TASK OBJECTIVE → Return the data below exactly, stopping after the line with "x); clear _ht)".

[Collected data]
^^^^^^^^

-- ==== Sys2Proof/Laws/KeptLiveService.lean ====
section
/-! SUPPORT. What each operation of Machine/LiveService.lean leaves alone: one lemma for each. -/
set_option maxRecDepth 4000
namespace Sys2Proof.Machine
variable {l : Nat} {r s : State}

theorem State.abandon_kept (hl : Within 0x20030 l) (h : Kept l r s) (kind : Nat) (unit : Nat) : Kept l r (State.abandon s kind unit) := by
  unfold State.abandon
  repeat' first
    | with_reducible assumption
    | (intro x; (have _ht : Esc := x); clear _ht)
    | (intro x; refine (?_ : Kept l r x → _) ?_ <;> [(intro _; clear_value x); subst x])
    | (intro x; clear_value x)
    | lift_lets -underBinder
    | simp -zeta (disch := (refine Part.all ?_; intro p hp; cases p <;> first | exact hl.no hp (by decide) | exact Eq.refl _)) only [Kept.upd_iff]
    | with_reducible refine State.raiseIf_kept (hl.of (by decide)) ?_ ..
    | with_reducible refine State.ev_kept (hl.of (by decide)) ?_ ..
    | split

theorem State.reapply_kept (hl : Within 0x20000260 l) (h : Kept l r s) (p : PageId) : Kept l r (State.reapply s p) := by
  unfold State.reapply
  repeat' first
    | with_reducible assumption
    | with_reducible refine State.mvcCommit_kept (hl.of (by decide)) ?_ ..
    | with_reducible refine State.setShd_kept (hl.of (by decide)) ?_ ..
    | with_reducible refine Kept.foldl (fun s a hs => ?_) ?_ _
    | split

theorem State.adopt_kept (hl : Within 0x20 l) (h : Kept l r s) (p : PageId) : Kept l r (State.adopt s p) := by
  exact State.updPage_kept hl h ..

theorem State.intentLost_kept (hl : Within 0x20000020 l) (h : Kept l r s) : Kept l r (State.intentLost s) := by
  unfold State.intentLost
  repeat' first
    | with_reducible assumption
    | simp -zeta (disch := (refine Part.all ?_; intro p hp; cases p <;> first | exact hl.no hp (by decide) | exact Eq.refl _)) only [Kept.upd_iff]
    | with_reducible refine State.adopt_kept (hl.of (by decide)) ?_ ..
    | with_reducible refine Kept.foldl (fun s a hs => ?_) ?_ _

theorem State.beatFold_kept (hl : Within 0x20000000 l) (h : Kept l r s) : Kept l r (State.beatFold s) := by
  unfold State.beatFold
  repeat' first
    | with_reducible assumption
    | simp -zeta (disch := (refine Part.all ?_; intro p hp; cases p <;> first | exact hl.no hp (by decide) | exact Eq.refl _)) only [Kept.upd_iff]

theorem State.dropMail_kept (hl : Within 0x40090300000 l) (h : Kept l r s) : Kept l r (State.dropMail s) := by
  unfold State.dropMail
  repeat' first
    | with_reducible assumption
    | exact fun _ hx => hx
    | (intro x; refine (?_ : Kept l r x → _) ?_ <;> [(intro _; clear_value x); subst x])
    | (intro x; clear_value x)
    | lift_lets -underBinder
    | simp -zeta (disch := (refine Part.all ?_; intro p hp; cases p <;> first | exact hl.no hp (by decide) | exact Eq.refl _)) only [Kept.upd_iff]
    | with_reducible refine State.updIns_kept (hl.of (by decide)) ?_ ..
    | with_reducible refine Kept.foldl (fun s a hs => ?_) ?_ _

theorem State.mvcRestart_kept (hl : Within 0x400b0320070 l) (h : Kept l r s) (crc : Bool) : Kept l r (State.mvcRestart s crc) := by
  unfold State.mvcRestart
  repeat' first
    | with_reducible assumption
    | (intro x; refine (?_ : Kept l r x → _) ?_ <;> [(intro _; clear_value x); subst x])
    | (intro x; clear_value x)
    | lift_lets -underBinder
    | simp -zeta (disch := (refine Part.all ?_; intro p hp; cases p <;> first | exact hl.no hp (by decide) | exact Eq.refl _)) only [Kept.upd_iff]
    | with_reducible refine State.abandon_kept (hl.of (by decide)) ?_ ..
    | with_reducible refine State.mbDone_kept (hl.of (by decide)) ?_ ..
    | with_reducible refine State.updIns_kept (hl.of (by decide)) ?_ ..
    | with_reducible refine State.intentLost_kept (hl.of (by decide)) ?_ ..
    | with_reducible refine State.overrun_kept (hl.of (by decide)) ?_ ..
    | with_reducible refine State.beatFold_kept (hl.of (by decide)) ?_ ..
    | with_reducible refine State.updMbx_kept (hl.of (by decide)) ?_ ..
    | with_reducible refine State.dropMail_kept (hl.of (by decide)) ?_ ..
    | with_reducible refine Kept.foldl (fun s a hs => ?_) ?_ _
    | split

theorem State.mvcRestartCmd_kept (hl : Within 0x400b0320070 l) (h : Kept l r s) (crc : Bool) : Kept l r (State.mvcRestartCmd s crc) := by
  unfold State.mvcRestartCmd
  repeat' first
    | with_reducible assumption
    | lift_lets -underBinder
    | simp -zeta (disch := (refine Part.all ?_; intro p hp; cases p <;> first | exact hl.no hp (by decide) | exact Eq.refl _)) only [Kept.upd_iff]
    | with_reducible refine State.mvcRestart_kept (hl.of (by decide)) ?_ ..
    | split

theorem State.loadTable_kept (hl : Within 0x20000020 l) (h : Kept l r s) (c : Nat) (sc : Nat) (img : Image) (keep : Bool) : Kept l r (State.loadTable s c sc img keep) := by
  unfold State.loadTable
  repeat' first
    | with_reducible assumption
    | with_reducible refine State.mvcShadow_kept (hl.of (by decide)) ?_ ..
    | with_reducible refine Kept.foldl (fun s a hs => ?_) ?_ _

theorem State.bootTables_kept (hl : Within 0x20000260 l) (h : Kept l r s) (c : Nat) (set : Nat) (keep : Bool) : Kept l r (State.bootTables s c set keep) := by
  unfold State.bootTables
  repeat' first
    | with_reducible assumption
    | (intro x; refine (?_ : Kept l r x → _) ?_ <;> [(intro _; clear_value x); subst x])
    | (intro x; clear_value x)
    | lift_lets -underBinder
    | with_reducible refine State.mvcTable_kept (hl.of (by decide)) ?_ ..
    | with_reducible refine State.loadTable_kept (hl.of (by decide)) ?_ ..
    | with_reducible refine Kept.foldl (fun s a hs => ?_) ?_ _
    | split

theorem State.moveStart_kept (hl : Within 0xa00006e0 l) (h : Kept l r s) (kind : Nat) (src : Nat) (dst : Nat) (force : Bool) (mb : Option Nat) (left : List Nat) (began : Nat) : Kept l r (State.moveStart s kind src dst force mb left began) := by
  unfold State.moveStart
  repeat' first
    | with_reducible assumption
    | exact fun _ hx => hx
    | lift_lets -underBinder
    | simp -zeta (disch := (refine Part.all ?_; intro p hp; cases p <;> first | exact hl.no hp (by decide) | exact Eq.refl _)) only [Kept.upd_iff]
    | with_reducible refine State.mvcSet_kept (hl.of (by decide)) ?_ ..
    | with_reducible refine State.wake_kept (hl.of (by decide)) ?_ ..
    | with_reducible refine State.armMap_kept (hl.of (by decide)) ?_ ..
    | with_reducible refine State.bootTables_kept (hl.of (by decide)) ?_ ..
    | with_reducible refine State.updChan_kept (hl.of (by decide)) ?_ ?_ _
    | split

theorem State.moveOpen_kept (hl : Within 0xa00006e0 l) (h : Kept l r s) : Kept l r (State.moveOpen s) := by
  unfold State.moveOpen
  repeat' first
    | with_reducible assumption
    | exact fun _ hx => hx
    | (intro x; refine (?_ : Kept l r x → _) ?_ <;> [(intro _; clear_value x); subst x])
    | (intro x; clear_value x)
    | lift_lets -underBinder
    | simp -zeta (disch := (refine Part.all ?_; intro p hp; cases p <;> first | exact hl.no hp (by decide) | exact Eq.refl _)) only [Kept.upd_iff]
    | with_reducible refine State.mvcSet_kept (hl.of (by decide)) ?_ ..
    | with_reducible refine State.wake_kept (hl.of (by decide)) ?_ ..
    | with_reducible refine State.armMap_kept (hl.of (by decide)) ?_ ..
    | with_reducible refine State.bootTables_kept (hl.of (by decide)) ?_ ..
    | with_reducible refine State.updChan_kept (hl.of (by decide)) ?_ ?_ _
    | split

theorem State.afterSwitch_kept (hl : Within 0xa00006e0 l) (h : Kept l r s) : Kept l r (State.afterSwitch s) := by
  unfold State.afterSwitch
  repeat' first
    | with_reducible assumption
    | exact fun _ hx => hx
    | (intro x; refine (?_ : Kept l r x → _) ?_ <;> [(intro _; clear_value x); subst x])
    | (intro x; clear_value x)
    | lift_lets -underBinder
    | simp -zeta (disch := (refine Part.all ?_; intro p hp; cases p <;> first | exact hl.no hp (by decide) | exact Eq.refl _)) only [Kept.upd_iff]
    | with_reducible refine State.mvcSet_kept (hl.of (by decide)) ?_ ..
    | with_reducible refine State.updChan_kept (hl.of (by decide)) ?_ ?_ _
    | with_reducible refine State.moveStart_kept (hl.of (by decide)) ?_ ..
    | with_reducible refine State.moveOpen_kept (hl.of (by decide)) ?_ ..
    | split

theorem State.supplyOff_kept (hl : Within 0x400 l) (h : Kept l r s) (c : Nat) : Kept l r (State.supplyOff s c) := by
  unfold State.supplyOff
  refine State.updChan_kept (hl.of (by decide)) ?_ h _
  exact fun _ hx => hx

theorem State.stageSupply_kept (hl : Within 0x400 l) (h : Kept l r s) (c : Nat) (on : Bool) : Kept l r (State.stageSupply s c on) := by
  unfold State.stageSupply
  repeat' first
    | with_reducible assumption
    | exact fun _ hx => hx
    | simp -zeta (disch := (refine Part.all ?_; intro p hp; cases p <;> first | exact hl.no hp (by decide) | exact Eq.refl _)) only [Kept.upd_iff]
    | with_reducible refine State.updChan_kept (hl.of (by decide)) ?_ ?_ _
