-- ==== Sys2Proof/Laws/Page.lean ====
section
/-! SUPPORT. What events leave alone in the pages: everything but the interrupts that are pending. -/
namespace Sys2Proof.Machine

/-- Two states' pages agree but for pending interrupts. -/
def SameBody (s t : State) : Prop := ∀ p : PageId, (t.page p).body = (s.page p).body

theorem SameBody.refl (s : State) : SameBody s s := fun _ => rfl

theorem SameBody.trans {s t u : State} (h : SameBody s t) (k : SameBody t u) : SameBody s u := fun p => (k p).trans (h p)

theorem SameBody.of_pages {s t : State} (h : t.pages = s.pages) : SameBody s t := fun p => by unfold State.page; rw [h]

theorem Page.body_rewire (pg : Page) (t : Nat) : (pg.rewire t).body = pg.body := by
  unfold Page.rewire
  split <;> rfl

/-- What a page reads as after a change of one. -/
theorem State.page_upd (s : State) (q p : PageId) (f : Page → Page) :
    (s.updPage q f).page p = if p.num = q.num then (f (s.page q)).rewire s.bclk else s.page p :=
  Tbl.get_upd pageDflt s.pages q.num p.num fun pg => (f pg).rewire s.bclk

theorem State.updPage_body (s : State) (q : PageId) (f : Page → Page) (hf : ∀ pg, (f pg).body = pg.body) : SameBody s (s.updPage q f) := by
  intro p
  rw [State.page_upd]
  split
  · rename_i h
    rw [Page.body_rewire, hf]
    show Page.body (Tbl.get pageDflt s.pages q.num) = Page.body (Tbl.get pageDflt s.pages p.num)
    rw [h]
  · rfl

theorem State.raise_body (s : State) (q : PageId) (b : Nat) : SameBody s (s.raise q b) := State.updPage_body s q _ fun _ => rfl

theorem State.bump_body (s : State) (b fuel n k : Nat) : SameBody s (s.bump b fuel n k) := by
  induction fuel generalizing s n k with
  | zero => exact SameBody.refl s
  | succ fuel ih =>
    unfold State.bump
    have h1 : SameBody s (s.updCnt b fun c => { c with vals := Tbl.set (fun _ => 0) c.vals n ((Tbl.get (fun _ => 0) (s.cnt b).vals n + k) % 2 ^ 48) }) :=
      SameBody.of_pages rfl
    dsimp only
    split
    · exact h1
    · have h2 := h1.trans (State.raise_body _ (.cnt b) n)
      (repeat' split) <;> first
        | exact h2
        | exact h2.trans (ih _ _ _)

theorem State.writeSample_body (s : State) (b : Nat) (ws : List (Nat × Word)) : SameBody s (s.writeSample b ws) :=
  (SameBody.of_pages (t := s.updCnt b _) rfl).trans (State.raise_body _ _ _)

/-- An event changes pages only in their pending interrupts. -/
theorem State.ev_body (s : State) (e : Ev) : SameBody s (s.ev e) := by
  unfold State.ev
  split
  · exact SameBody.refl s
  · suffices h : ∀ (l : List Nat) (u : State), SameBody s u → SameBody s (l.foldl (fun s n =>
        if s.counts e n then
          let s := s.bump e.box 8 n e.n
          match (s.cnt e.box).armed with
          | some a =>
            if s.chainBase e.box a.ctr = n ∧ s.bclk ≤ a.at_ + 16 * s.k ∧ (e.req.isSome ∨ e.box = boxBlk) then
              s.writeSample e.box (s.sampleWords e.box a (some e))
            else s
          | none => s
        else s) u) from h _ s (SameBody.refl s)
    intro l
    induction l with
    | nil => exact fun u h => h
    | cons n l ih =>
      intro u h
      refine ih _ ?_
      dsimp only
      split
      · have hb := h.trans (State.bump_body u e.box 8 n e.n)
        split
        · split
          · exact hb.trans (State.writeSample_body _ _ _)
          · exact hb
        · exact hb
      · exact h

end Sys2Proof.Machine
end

^^^^^^^^

EXERCISE OUTPUT →
-- ==== Sys2Proof/Laws/KeptLiveService.lean ====
section
/-! SUPPORT. What each operation of Machine/LiveService.lean leaves alone: one lemma for each. -/
set_option maxRecDepth 4000
namespace Sys2Proof.Machine
variable {l : Nat} {r s : State}

theorem State.abandon_kept (hl : Within 0x20030 l) (h : Kept l r s) (kind : Nat) (unit : Nat) : Kept l r (State.abandon s kind unit) := by
  unfold State.abandon
  repeat' first
    | with_reducible assumption
    | (intro x; (have _ht : Esc := x); clear _ht)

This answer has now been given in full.